I have CSV file that appears to be correctly encoded in UTF-8.

   iconv -f UTF-8 file.csv -o /dev/null  # returns 0

When I try to recode the file to cp1250 (tried recode/iconv even Perl), resulting file is encoded in iso-8859-1 - at least according to

   file -i resulting_file.csv
   resulting_file.csv: text/plain; charset=iso-8859-1

Locale setting on the server is

   LANG=en_US.UTF-8
   LC_CTYPE="en_US.UTF-8"
   LC_NUMERIC="en_US.UTF-8"
   LC_TIME="en_US.UTF-8"
   LC_COLLATE="en_US.UTF-8"
   LC_MONETARY="en_US.UTF-8"
   LC_MESSAGES="en_US.UTF-8"
   LC_PAPER="en_US.UTF-8"
   LC_NAME="en_US.UTF-8"
   LC_ADDRESS="en_US.UTF-8"
   LC_TELEPHONE="en_US.UTF-8"
   LC_MEASUREMENT="en_US.UTF-8"
   LC_IDENTIFICATION="en_US.UTF-8"
   LC_ALL=

I can´t figure out why. Any help appreciated, thanks.

1

1 Answers

0
votes

Iso-8895-1, iso-8895-15 and Windows-1252 (CodePage1252) character sets are very similar, only differing by a handful of characters and/or locations. For example, iso-8895-1 doesn't have a euro (€) symbol. Windows-1252 and -15 do, but it's mapped to different bytes.
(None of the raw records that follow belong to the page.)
/-! ## onLedger -/

@[simp] theorem onLedger_out (g : Fin 4) (f : Ledger → Ledger) (d : Dev) : (onLedger g f d).out = d.out := rfl
@[simp] theorem onLedger_now (g : Fin 4) (f : Ledger → Ledger) (d : Dev) : (onLedger g f d).now = d.now := rfl
@[simp] theorem onLedger_free (g : Fin 4) (f : Ledger → Ledger) (d : Dev) : (onLedger g f d).free = d.free := rfl
@[simp] theorem onLedger_glb (g : Fin 4) (f : Ledger → Ledger) (d : Dev) : (onLedger g f d).glb = d.glb := rfl
@[simp] theorem onLedger_regs (g : Fin 4) (f : Ledger → Ledger) (d : Dev) : (onLedger g f d).regs = d.regs := rfl
@[simp] theorem onLedger_sl (g : Fin 4) (f : Ledger → Ledger) (d : Dev) : (onLedger g f d).sl = d.sl := rfl
@[simp] theorem onLedger_lg (g : Fin 4) (f : Ledger → Ledger) (d : Dev) : (onLedger g f d).lg = d.lg.put g (f (d.lg.at g)) := rfl
@[simp] theorem onLedger_audit (g : Fin 4) (f : Ledger → Ledger) (d : Dev) : (onLedger g f d).audit = d.audit := rfl
@[simp] theorem onLedger_pipes (g : Fin 4) (f : Ledger → Ledger) (d : Dev) : (onLedger g f d).pipes = d.pipes := rfl
@[simp] theorem onLedger_vault (g : Fin 4) (f : Ledger → Ledger) (d : Dev) : (onLedger g f d).vault = d.vault := rfl
@[simp] theorem onLedger_vcnt (g : Fin 4) (f : Ledger → Ledger) (d : Dev) : (onLedger g f d).vcnt = d.vcnt := rfl
@[simp] theorem onLedger_cat (g : Fin 4) (f : Ledger → Ledger) (d : Dev) : (onLedger g f d).cat = d.cat := rfl
@[simp] theorem onLedger_disk (g : Fin 4) (f : Ledger → Ledger) (d : Dev) : (onLedger g f d).disk = d.disk := rfl
@[simp] theorem onLedger_ciph (g : Fin 4) (f : Ledger → Ledger) (d : Dev) : (onLedger g f d).ciph = d.ciph := rfl
@[simp] theorem onLedger_dgst (g : Fin 4) (f : Ledger → Ledger) (d : Dev) : (onLedger g f d).dgst = d.dgst := rfl
@[simp] theorem onLedger_hif (g : Fin 4) (f : Ledger → Ledger) (d : Dev) : (onLedger g f d).hif = d.hif := rfl
@[simp] theorem onLedger_tango (g : Fin 4) (f : Ledger → Ledger) (d : Dev) : (onLedger g f d).tango = d.tango := rfl
@[simp] theorem onLedger_ih (g : Fin 4) (f : Ledger → Ledger) (d : Dev) : (onLedger g f d).ih = d.ih := rfl
@[simp] theorem onLedger_rdma (g : Fin 4) (f : Ledger → Ledger) (d : Dev) : (onLedger g f d).rdma = d.rdma := rfl
@[simp] theorem onLedger_rcnt (g : Fin 4) (f : Ledger → Ledger) (d : Dev) : (onLedger g f d).rcnt = d.rcnt := rfl
@[simp] theorem onLedger_repl (g : Fin 4) (f : Ledger → Ledger) (d : Dev) : (onLedger g f d).repl = d.repl := rfl
@[simp] theorem onLedger_bpm (g : Fin 4) (f : Ledger → Ledger) (d : Dev) : (onLedger g f d).bpm = d.bpm := rfl
@[simp] theorem onLedger_mca (g : Fin 4) (f : Ledger → Ledger) (d : Dev) : (onLedger g f d).mca = d.mca := rfl
@[simp] theorem onLedger_dma (g : Fin 4) (f : Ledger → Ledger) (d : Dev) : (onLedger g f d).dma = d.dma := rfl
@[simp] theorem onLedger_evr (g : Fin 4) (f : Ledger → Ledger) (d : Dev) : (onLedger g f d).evr = d.evr := rfl
@[simp] theorem onLedger_mnt (g : Fin 4) (f : Ledger → Ledger) (d : Dev) : (onLedger g f d).mnt = d.mnt := rfl
@[simp] theorem onLedger_boot (g : Fin 4) (f : Ledger → Ledger) (d : Dev) : (onLedger g f d).boot = d.boot := rfl

/-! ## onPipe -/

@[simp] theorem onPipe_out (g : Fin 4) (f : Pipe → Pipe) (d : Dev) : (onPipe g f d).out = d.out := rfl
@[simp] theorem onPipe_now (g : Fin 4) (f : Pipe → Pipe) (d : Dev) : (onPipe g f d).now = d.now := rfl
@[simp] theorem onPipe_free (g : Fin 4) (f : Pipe → Pipe) (d : Dev) : (onPipe g f d).free = d.free := rfl
@[simp] theorem onPipe_glb (g : Fin 4) (f : Pipe → Pipe) (d : Dev) : (onPipe g f d).glb = d.glb := rfl
@[simp] theorem onPipe_regs (g : Fin 4) (f : Pipe → Pipe) (d : Dev) : (onPipe g f d).regs = d.regs := rfl
@[simp] theorem onPipe_sl (g : Fin 4) (f : Pipe → Pipe) (d : Dev) : (onPipe g f d).sl = d.sl := rfl
@[simp] theorem onPipe_lg (g : Fin 4) (f : Pipe → Pipe) (d : Dev) : (onPipe g f d).lg = d.lg := rfl
@[simp] theorem onPipe_audit (g : Fin 4) (f : Pipe → Pipe) (d : Dev) : (onPipe g f d).audit = d.audit := rfl
@[simp] theorem onPipe_pipes (g : Fin 4) (f : Pipe → Pipe) (d : Dev) : (onPipe g f d).pipes = d.pipes.put g (f (d.pipes.at g)) := rfl
@[simp] theorem onPipe_vault (g : Fin 4) (f : Pipe → Pipe) (d : Dev) : (onPipe g f d).vault = d.vault := rfl
@[simp] theorem onPipe_vcnt (g : Fin 4) (f : Pipe → Pipe) (d : Dev) : (onPipe g f d).vcnt = d.vcnt := rfl
@[simp] theorem onPipe_cat (g : Fin 4) (f : Pipe → Pipe) (d : Dev) : (onPipe g f d).cat = d.cat := rfl
@[simp] theorem onPipe_disk (g : Fin 4) (f : Pipe → Pipe) (d : Dev) : (onPipe g f d).disk = d.disk := rfl
@[simp] theorem onPipe_ciph (g : Fin 4) (f : Pipe → Pipe) (d : Dev) : (onPipe g f d).ciph = d.ciph := rfl
@[simp] theorem onPipe_dgst (g : Fin 4) (f : Pipe → Pipe) (d : Dev) : (onPipe g f d).dgst = d.dgst := rfl
@[simp] theorem onPipe_hif (g : Fin 4) (f : Pipe → Pipe) (d : Dev) : (onPipe g f d).hif = d.hif := rfl
@[simp] theorem onPipe_tango (g : Fin 4) (f : Pipe → Pipe) (d : Dev) : (onPipe g f d).tango = d.tango := rfl
@[simp] theorem onPipe_ih (g : Fin 4) (f : Pipe → Pipe) (d : Dev) : (onPipe g f d).ih = d.ih := rfl
@[simp] theorem onPipe_rdma (g : Fin 4) (f : Pipe → Pipe) (d : Dev) : (onPipe g f d).rdma = d.rdma := rfl
@[simp] theorem onPipe_rcnt (g : Fin 4) (f : Pipe → Pipe) (d : Dev) : (onPipe g f d).rcnt = d.rcnt := rfl
@[simp] theorem onPipe_repl (g : Fin 4) (f : Pipe → Pipe) (d : Dev) : (onPipe g f d).repl = d.repl := rfl
@[simp] theorem onPipe_bpm (g : Fin 4) (f : Pipe → Pipe) (d : Dev) : (onPipe g f d).bpm = d.bpm := rfl
@[simp] theorem onPipe_mca (g : Fin 4) (f : Pipe → Pipe) (d : Dev) : (onPipe g f d).mca = d.mca := rfl
@[simp] theorem onPipe_dma (g : Fin 4) (f : Pipe → Pipe) (d : Dev) : (onPipe g f d).dma = d.dma := rfl
@[simp] theorem onPipe_evr (g : Fin 4) (f : Pipe → Pipe) (d : Dev) : (onPipe g f d).evr = d.evr := rfl
@[simp] theorem onPipe_mnt (g : Fin 4) (f : Pipe → Pipe) (d : Dev) : (onPipe g f d).mnt = d.mnt := rfl
@[simp] theorem onPipe_boot (g : Fin 4) (f : Pipe → Pipe) (d : Dev) : (onPipe g f d).boot = d.boot := rfl

/-! ## onVault -/

@[simp] theorem onVault_out (f : Vault → Vault) (d : Dev) : (onVault f d).out = d.out := rfl
@[simp] theorem onVault_now (f : Vault → Vault) (d : Dev) : (onVault f d).now = d.now := rfl
@[simp] theorem onVault_free (f : Vault → Vault) (d : Dev) : (onVault f d).free = d.free := rfl
@[simp] theorem onVault_glb (f : Vault → Vault) (d : Dev) : (onVault f d).glb = d.glb := rfl
@[simp] theorem onVault_regs (f : Vault → Vault) (d : Dev) : (onVault f d).regs = d.regs := rfl
@[simp] theorem onVault_sl (f : Vault → Vault) (d : Dev) : (onVault f d).sl = d.sl := rfl
@[simp] theorem onVault_lg (f : Vault → Vault) (d : Dev) : (onVault f d).lg = d.lg := rfl
@[simp] theorem onVault_audit (f : Vault → Vault) (d : Dev) : (onVault f d).audit = d.audit := rfl
@[simp] theorem onVault_pipes (f : Vault → Vault) (d : Dev) : (onVault f d).pipes = d.pipes := rfl
@[simp] theorem onVault_vault (f : Vault → Vault) (d : Dev) : (onVault f d).vault = f d.vault := rfl
@[simp] theorem onVault_vcnt (f : Vault → Vault) (d : Dev) : (onVault f d).vcnt = d.vcnt := rfl
@[simp] theorem onVault_cat (f : Vault → Vault) (d : Dev) : (onVault f d).cat = d.cat := rfl
@[simp] theorem onVault_disk (f : Vault → Vault) (d : Dev) : (onVault f d).disk = d.disk := rfl
@[simp] theorem onVault_ciph (f : Vault → Vault) (d : Dev) : (onVault f d).ciph = d.ciph := rfl
@[simp] theorem onVault_dgst (f : Vault → Vault) (d : Dev) : (onVault f d).dgst = d.dgst := rfl
@[simp] theorem onVault_hif (f : Vault → Vault) (d : Dev) : (onVault f d).hif = d.hif := rfl
@[simp] theorem onVault_tango (f : Vault → Vault) (d : Dev) : (onVault f d).tango = d.tango := rfl
@[simp] theorem onVault_ih (f : Vault → Vault) (d : Dev) : (onVault f d).ih = d.ih := rfl
@[simp] theorem onVault_rdma (f : Vault → Vault) (d : Dev) : (onVault f d).rdma = d.rdma := rfl
@[simp] theorem onVault_rcnt (f : Vault → Vault) (d : Dev) : (onVault f d).rcnt = d.rcnt := rfl
@[simp] theorem onVault_repl (f : Vault → Vault) (d : Dev) : (onVault f d).repl = d.repl := rfl
@[simp] theorem onVault_bpm (f : Vault → Vault) (d : Dev) : (onVault f d).bpm = d.bpm := rfl
@[simp] theorem onVault_mca (f : Vault → Vault) (d : Dev) : (onVault f d).mca = d.mca := rfl
@[simp] theorem onVault_dma (f : Vault → Vault) (d : Dev) : (onVault f d).dma = d.dma := rfl
@[simp] theorem onVault_evr (f : Vault → Vault) (d : Dev) : (onVault f d).evr = d.evr := rfl
@[simp] theorem onVault_mnt (f : Vault → Vault) (d : Dev) : (onVault f d).mnt = d.mnt := rfl
@[simp] theorem onVault_boot (f : Vault → Vault) (d : Dev) : (onVault f d).boot = d.boot := rfl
file uses "magic" lookup to guess the encoding. If the characters that make those character sets differ don't exist in the text, then file can't differentiate between the three.

It certainly sounds like you have some non-ASCII Latin characters but not enough for file to know any difference.

You can rest easy though - your file is compatible with Windows-1252 encoding.